Up to and including the line that contains "rest.flatMap (fun d", reproduce every line exactly, beginning with the first line below.

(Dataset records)

----

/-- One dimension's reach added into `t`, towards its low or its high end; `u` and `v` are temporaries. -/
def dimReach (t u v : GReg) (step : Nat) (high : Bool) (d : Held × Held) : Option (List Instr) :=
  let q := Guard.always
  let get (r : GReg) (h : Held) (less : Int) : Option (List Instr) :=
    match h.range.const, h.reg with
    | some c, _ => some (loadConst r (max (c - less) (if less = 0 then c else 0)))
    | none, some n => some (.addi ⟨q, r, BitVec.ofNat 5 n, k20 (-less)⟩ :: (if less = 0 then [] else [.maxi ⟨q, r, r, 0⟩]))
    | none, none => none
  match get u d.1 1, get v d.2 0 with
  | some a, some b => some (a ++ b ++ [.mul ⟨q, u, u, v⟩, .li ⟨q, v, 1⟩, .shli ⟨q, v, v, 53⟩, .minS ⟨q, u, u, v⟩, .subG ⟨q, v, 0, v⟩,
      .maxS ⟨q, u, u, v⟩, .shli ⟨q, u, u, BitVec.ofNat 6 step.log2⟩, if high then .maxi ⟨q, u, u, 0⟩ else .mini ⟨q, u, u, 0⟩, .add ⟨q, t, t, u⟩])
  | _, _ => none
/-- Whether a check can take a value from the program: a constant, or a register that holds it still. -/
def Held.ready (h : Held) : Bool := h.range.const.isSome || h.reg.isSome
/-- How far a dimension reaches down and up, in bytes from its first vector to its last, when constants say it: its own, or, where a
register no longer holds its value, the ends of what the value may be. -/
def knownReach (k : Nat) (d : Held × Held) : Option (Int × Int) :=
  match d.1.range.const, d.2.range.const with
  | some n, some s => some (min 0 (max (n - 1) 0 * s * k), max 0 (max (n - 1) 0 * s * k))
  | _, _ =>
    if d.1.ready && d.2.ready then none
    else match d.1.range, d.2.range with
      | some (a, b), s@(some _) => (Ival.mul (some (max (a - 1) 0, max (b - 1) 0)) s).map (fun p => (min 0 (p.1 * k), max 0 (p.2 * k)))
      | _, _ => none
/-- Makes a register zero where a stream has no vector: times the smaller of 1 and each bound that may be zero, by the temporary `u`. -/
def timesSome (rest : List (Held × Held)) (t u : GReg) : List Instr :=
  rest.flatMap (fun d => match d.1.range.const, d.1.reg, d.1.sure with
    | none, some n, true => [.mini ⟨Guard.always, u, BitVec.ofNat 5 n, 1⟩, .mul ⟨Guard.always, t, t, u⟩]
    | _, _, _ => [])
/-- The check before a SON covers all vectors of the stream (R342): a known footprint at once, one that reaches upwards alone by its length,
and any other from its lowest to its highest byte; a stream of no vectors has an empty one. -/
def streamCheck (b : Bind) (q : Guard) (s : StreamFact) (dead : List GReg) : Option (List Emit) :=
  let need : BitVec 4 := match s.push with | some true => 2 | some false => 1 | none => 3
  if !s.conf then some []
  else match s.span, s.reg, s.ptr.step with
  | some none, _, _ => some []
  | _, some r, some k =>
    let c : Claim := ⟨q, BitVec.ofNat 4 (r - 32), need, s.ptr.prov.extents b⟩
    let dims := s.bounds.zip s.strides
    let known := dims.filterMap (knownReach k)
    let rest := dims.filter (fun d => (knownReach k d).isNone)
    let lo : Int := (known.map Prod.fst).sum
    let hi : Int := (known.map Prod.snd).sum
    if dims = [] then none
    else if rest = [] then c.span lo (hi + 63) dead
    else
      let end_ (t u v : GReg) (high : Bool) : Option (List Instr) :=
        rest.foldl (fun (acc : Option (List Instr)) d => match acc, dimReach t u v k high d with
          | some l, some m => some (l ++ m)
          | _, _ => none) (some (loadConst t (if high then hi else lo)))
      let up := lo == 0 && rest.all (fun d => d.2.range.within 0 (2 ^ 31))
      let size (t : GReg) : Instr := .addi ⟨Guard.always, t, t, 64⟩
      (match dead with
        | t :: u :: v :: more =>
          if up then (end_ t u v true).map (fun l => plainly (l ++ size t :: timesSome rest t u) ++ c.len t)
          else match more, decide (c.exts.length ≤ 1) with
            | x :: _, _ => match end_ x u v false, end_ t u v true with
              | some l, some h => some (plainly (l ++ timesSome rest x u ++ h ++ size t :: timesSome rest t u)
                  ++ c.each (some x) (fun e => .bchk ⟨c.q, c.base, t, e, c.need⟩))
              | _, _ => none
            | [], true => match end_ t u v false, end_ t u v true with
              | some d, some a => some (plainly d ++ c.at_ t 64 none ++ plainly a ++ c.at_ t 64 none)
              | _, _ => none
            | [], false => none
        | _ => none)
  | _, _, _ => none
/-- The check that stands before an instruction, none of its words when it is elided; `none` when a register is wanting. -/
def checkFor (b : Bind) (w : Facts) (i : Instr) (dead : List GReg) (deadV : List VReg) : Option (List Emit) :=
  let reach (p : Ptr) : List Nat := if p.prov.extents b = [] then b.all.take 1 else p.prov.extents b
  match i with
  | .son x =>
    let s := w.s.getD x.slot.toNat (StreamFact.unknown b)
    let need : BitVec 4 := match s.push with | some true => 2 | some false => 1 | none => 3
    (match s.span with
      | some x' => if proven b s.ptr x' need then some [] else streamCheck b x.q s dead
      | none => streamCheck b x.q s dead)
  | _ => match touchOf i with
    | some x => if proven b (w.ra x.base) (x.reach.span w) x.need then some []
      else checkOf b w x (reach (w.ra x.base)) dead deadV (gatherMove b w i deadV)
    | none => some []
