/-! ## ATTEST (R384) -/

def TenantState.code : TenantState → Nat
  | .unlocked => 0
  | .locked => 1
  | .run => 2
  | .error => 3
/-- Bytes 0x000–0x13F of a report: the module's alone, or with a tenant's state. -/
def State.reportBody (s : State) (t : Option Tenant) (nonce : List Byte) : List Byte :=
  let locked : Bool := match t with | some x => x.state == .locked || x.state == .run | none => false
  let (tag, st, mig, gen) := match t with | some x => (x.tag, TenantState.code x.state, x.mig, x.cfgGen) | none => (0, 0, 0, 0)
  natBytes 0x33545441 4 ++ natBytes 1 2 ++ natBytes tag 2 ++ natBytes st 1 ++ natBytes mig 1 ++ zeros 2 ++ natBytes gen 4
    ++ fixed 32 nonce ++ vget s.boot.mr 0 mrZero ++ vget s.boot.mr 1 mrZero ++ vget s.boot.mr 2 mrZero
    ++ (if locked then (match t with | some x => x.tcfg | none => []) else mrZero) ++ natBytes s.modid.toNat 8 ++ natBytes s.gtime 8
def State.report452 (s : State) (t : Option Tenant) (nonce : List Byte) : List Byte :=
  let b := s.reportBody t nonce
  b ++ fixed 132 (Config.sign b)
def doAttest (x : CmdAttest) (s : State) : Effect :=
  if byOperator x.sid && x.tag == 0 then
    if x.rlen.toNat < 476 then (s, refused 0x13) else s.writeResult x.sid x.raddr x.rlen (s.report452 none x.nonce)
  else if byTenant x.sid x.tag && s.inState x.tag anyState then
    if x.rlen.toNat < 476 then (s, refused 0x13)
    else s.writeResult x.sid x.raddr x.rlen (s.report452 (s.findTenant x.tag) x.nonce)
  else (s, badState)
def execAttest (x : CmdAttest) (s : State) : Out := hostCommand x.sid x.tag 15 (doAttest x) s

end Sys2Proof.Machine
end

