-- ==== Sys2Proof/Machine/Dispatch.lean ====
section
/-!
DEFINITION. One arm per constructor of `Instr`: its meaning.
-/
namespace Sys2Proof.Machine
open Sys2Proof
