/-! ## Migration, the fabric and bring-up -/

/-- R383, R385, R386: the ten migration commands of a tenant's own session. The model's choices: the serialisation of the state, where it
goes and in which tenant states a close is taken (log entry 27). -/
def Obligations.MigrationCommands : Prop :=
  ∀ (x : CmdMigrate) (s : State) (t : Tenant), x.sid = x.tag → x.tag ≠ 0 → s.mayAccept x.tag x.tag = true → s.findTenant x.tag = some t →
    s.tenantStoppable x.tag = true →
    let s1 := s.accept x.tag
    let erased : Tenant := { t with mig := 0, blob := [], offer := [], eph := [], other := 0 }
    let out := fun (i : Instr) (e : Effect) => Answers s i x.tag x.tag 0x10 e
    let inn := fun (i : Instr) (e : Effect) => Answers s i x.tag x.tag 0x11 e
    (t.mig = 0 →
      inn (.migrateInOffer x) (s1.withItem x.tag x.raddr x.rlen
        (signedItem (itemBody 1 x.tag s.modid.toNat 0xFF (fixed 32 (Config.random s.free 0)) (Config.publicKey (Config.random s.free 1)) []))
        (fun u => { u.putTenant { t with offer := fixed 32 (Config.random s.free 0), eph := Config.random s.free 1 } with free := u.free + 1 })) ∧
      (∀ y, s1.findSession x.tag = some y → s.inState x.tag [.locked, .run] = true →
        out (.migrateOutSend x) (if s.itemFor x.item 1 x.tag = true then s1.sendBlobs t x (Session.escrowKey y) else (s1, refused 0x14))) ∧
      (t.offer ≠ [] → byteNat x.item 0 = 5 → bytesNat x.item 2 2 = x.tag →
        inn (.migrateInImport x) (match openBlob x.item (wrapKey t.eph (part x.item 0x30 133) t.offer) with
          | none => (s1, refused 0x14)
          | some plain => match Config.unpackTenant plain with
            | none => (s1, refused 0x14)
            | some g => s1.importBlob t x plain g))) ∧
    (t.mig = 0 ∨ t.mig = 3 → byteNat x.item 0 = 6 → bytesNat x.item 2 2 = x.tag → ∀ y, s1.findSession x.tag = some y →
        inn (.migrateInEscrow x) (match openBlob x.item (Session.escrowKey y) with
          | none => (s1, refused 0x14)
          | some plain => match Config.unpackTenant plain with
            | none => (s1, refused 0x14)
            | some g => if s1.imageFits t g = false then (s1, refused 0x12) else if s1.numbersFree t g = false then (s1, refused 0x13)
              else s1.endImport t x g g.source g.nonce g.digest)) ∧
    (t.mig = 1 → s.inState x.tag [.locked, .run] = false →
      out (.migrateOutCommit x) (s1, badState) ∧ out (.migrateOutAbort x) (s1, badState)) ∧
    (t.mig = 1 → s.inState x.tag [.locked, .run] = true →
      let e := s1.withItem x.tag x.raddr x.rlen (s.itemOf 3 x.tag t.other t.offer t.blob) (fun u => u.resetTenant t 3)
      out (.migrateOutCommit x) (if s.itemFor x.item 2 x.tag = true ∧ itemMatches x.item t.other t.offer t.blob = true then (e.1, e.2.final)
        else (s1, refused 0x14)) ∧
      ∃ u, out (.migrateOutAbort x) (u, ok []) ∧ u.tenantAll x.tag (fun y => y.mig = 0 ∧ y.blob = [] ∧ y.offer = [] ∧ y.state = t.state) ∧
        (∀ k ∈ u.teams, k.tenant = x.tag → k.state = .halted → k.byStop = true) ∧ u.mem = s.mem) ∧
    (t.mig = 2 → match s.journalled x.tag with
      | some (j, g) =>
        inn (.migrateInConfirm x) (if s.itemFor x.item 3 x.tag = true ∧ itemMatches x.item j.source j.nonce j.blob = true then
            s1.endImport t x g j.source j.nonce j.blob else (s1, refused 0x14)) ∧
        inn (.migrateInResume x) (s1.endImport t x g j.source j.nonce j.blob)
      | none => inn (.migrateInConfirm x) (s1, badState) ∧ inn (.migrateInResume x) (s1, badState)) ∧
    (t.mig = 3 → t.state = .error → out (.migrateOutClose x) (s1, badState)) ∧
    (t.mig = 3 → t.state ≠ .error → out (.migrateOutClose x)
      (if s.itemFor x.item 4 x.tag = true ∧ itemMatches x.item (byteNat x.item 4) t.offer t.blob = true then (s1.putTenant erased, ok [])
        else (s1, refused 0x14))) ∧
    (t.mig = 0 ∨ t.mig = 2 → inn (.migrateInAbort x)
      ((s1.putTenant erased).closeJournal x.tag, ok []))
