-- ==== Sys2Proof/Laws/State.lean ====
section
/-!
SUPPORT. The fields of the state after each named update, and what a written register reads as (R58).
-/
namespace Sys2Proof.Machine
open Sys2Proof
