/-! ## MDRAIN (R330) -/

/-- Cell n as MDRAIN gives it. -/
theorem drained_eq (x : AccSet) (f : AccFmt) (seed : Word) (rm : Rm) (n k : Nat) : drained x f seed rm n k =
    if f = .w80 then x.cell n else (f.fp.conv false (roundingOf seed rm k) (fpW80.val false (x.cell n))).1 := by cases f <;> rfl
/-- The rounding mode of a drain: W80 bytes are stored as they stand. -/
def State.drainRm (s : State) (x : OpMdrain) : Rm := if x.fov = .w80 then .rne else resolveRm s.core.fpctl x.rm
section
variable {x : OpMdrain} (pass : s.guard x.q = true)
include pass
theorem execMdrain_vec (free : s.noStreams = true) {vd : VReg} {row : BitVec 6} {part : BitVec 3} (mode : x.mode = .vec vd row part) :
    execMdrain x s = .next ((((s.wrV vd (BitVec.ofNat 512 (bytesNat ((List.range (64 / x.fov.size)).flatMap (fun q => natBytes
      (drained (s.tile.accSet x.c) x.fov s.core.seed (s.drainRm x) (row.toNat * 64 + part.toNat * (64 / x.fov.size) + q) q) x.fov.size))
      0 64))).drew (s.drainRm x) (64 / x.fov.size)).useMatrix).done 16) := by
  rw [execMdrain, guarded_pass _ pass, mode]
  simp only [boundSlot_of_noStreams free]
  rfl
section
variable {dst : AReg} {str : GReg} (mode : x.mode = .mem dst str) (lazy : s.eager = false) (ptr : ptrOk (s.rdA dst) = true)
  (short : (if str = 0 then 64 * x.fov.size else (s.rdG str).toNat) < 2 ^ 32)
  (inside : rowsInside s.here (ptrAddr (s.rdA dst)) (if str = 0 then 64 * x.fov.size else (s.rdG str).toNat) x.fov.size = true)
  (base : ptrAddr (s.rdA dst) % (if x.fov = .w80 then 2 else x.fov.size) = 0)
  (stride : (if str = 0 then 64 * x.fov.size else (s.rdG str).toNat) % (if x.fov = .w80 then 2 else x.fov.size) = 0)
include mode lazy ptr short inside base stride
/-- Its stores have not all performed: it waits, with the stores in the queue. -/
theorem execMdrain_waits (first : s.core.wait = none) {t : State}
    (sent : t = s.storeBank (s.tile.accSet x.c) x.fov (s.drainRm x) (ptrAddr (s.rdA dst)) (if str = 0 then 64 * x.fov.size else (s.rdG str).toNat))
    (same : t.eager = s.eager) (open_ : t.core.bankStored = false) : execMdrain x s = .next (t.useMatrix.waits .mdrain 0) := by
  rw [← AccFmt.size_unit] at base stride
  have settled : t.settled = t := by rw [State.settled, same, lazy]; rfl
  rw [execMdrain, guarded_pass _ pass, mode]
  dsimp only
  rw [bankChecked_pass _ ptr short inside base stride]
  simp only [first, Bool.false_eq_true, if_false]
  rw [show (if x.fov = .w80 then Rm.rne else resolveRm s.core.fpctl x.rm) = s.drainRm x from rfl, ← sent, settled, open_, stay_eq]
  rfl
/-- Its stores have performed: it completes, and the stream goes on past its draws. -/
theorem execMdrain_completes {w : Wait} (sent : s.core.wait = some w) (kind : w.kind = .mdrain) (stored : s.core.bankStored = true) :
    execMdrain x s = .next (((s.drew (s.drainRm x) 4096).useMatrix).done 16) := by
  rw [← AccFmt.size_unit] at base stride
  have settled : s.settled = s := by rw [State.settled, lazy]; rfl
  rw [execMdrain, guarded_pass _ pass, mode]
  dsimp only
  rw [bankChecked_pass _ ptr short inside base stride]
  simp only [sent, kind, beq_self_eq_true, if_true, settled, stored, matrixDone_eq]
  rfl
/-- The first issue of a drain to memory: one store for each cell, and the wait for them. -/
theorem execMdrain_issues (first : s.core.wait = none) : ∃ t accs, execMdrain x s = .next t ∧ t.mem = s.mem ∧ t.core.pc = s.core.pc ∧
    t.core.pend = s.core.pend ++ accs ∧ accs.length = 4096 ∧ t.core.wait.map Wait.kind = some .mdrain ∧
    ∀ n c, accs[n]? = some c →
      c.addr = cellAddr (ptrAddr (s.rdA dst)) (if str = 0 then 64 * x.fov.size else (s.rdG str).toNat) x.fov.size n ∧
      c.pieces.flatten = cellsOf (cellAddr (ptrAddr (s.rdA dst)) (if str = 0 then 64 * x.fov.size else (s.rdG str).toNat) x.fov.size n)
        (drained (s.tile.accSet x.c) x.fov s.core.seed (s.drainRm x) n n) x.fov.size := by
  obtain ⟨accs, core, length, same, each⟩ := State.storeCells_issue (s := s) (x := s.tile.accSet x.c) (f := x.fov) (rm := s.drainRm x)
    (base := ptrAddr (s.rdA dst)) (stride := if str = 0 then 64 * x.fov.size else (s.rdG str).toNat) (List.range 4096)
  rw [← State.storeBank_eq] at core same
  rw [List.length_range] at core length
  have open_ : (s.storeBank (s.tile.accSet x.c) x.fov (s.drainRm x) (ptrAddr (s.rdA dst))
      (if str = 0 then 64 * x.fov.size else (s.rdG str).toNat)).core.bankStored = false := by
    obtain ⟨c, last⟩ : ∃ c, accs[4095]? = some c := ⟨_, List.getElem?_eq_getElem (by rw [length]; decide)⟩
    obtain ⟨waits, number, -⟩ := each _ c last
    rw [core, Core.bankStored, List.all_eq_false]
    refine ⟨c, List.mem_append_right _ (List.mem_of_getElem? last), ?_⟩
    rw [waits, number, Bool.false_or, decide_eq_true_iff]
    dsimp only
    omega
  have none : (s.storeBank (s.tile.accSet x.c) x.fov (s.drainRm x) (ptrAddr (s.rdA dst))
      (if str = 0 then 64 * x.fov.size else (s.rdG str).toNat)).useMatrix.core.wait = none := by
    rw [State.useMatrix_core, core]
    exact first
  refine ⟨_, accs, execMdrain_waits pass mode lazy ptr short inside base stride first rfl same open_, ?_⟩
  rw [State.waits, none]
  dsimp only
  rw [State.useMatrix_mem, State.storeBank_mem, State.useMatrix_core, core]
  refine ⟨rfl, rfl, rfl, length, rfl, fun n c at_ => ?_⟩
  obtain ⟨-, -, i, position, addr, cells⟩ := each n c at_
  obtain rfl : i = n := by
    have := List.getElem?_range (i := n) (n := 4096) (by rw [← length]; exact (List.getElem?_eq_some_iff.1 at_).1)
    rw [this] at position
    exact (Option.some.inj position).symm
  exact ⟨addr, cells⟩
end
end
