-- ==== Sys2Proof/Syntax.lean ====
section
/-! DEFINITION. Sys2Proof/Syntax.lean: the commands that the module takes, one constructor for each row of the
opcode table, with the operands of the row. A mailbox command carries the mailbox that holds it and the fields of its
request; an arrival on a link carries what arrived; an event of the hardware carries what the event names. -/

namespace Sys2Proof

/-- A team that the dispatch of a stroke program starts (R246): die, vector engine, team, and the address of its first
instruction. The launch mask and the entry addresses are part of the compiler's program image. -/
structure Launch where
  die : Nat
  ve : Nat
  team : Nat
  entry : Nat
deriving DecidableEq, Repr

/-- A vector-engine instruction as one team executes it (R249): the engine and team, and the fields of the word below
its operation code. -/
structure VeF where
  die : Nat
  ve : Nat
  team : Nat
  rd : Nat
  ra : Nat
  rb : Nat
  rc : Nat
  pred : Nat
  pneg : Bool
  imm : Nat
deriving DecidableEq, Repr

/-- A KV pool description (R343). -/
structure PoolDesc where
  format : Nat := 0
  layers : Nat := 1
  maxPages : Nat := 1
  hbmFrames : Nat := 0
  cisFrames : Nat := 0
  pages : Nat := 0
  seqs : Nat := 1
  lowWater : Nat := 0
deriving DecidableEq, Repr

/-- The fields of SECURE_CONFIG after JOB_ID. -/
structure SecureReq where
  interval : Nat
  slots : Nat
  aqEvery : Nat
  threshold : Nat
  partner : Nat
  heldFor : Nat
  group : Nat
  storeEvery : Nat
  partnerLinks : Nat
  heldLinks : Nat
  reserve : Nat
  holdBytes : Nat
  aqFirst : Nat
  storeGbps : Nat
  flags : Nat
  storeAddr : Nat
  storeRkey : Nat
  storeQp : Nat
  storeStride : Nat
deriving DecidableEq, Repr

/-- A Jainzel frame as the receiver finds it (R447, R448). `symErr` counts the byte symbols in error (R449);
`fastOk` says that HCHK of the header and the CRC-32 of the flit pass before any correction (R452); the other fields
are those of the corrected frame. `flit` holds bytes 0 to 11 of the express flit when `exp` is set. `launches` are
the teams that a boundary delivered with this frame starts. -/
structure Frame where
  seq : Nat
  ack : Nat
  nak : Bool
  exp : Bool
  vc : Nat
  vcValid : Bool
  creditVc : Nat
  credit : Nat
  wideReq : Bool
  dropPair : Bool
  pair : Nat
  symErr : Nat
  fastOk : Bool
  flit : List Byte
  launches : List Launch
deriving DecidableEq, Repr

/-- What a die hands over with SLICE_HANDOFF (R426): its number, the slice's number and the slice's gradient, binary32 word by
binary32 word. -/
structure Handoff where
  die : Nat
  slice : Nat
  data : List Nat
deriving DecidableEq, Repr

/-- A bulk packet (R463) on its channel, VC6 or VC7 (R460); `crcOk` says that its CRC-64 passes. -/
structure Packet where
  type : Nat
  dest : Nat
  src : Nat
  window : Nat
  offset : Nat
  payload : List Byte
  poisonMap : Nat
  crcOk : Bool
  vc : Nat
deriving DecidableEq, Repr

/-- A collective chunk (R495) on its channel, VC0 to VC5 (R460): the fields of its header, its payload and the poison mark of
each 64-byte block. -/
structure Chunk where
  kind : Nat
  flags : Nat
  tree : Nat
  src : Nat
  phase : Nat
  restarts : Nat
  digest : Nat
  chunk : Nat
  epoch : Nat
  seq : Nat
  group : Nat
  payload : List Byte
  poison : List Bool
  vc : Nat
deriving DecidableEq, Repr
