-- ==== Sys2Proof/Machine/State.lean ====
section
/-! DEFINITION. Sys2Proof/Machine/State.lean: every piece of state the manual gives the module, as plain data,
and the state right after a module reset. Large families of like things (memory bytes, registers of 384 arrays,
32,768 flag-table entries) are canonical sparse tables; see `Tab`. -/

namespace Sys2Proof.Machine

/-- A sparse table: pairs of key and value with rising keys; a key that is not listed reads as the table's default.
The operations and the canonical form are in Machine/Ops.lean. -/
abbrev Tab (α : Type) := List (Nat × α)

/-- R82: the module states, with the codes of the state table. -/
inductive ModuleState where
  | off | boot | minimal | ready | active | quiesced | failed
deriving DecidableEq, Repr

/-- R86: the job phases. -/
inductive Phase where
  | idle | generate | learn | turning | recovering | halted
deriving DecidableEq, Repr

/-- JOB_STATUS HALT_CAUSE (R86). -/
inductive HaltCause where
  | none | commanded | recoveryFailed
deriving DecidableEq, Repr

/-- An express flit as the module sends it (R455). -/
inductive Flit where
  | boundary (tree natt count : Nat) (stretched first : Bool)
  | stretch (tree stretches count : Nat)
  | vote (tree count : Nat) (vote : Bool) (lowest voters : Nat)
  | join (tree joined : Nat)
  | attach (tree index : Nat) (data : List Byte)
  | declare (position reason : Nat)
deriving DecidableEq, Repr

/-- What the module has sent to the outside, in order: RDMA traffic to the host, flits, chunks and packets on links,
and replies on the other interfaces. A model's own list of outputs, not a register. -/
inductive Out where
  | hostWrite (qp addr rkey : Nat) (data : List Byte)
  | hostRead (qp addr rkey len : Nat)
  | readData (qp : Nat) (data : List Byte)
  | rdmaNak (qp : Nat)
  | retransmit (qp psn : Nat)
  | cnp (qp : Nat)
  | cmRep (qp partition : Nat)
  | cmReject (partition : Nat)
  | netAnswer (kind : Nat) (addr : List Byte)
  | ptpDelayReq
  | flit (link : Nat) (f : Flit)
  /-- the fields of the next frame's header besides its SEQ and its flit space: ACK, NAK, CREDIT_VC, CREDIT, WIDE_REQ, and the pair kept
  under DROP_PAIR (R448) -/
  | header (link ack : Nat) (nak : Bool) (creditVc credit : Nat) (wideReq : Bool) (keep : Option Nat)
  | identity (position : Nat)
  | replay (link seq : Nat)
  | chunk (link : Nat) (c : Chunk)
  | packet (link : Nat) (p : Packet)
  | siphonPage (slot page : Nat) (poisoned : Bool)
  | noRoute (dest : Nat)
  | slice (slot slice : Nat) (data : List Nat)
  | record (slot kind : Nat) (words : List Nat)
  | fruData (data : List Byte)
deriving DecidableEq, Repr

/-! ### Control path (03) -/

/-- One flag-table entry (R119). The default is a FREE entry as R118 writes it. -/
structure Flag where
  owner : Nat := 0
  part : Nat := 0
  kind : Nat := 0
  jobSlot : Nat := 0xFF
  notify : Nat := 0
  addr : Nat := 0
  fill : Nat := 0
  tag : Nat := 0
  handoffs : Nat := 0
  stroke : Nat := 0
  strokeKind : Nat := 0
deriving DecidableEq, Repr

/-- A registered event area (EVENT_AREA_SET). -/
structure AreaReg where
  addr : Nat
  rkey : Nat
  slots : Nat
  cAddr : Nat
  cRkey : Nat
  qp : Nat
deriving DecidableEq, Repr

----

### ANSWER FOR THE TASK
/-- One dimension's reach added into `t`, towards its low or its high end; `u` and `v` are temporaries. -/
def dimReach (t u v : GReg) (step : Nat) (high : Bool) (d : Held × Held) : Option (List Instr) :=
  let q := Guard.always
  let get (r : GReg) (h : Held) (less : Int) : Option (List Instr) :=
    match h.range.const, h.reg with
    | some c, _ => some (loadConst r (max (c - less) (if less = 0 then c else 0)))
    | none, some n => some (.addi ⟨q, r, BitVec.ofNat 5 n, k20 (-less)⟩ :: (if less = 0 then [] else [.maxi ⟨q, r, r, 0⟩]))
    | none, none => none
  match get u d.1 1, get v d.2 0 with
  | some a, some b => some (a ++ b ++ [.mul ⟨q, u, u, v⟩, .li ⟨q, v, 1⟩, .shli ⟨q, v, v, 53⟩, .minS ⟨q, u, u, v⟩, .subG ⟨q, v, 0, v⟩,
      .maxS ⟨q, u, u, v⟩, .shli ⟨q, u, u, BitVec.ofNat 6 step.log2⟩, if high then .maxi ⟨q, u, u, 0⟩ else .mini ⟨q, u, u, 0⟩, .add ⟨q, t, t, u⟩])
  | _, _ => none
/-- Whether a check can take a value from the program: a constant, or a register that holds it still. -/
def Held.ready (h : Held) : Bool := h.range.const.isSome || h.reg.isSome
/-- How far a dimension reaches down and up, in bytes from its first vector to its last, when constants say it: its own, or, where a
register no longer holds its value, the ends of what the value may be. -/
def knownReach (k : Nat) (d : Held × Held) : Option (Int × Int) :=
  match d.1.range.const, d.2.range.const with
  | some n, some s => some (min 0 (max (n - 1) 0 * s * k), max 0 (max (n - 1) 0 * s * k))
  | _, _ =>
    if d.1.ready && d.2.ready then none
    else match d.1.range, d.2.range with
      | some (a, b), s@(some _) => (Ival.mul (some (max (a - 1) 0, max (b - 1) 0)) s).map (fun p => (min 0 (p.1 * k), max 0 (p.2 * k)))
      | _, _ => none
/-- Makes a register zero where a stream has no vector: times the smaller of 1 and each bound that may be zero, by the temporary `u`. -/
def timesSome (rest : List (Held × Held)) (t u : GReg) : List Instr :=
  rest.flatMap (fun d => match d.1.range.const, d.1.reg, d.1.sure with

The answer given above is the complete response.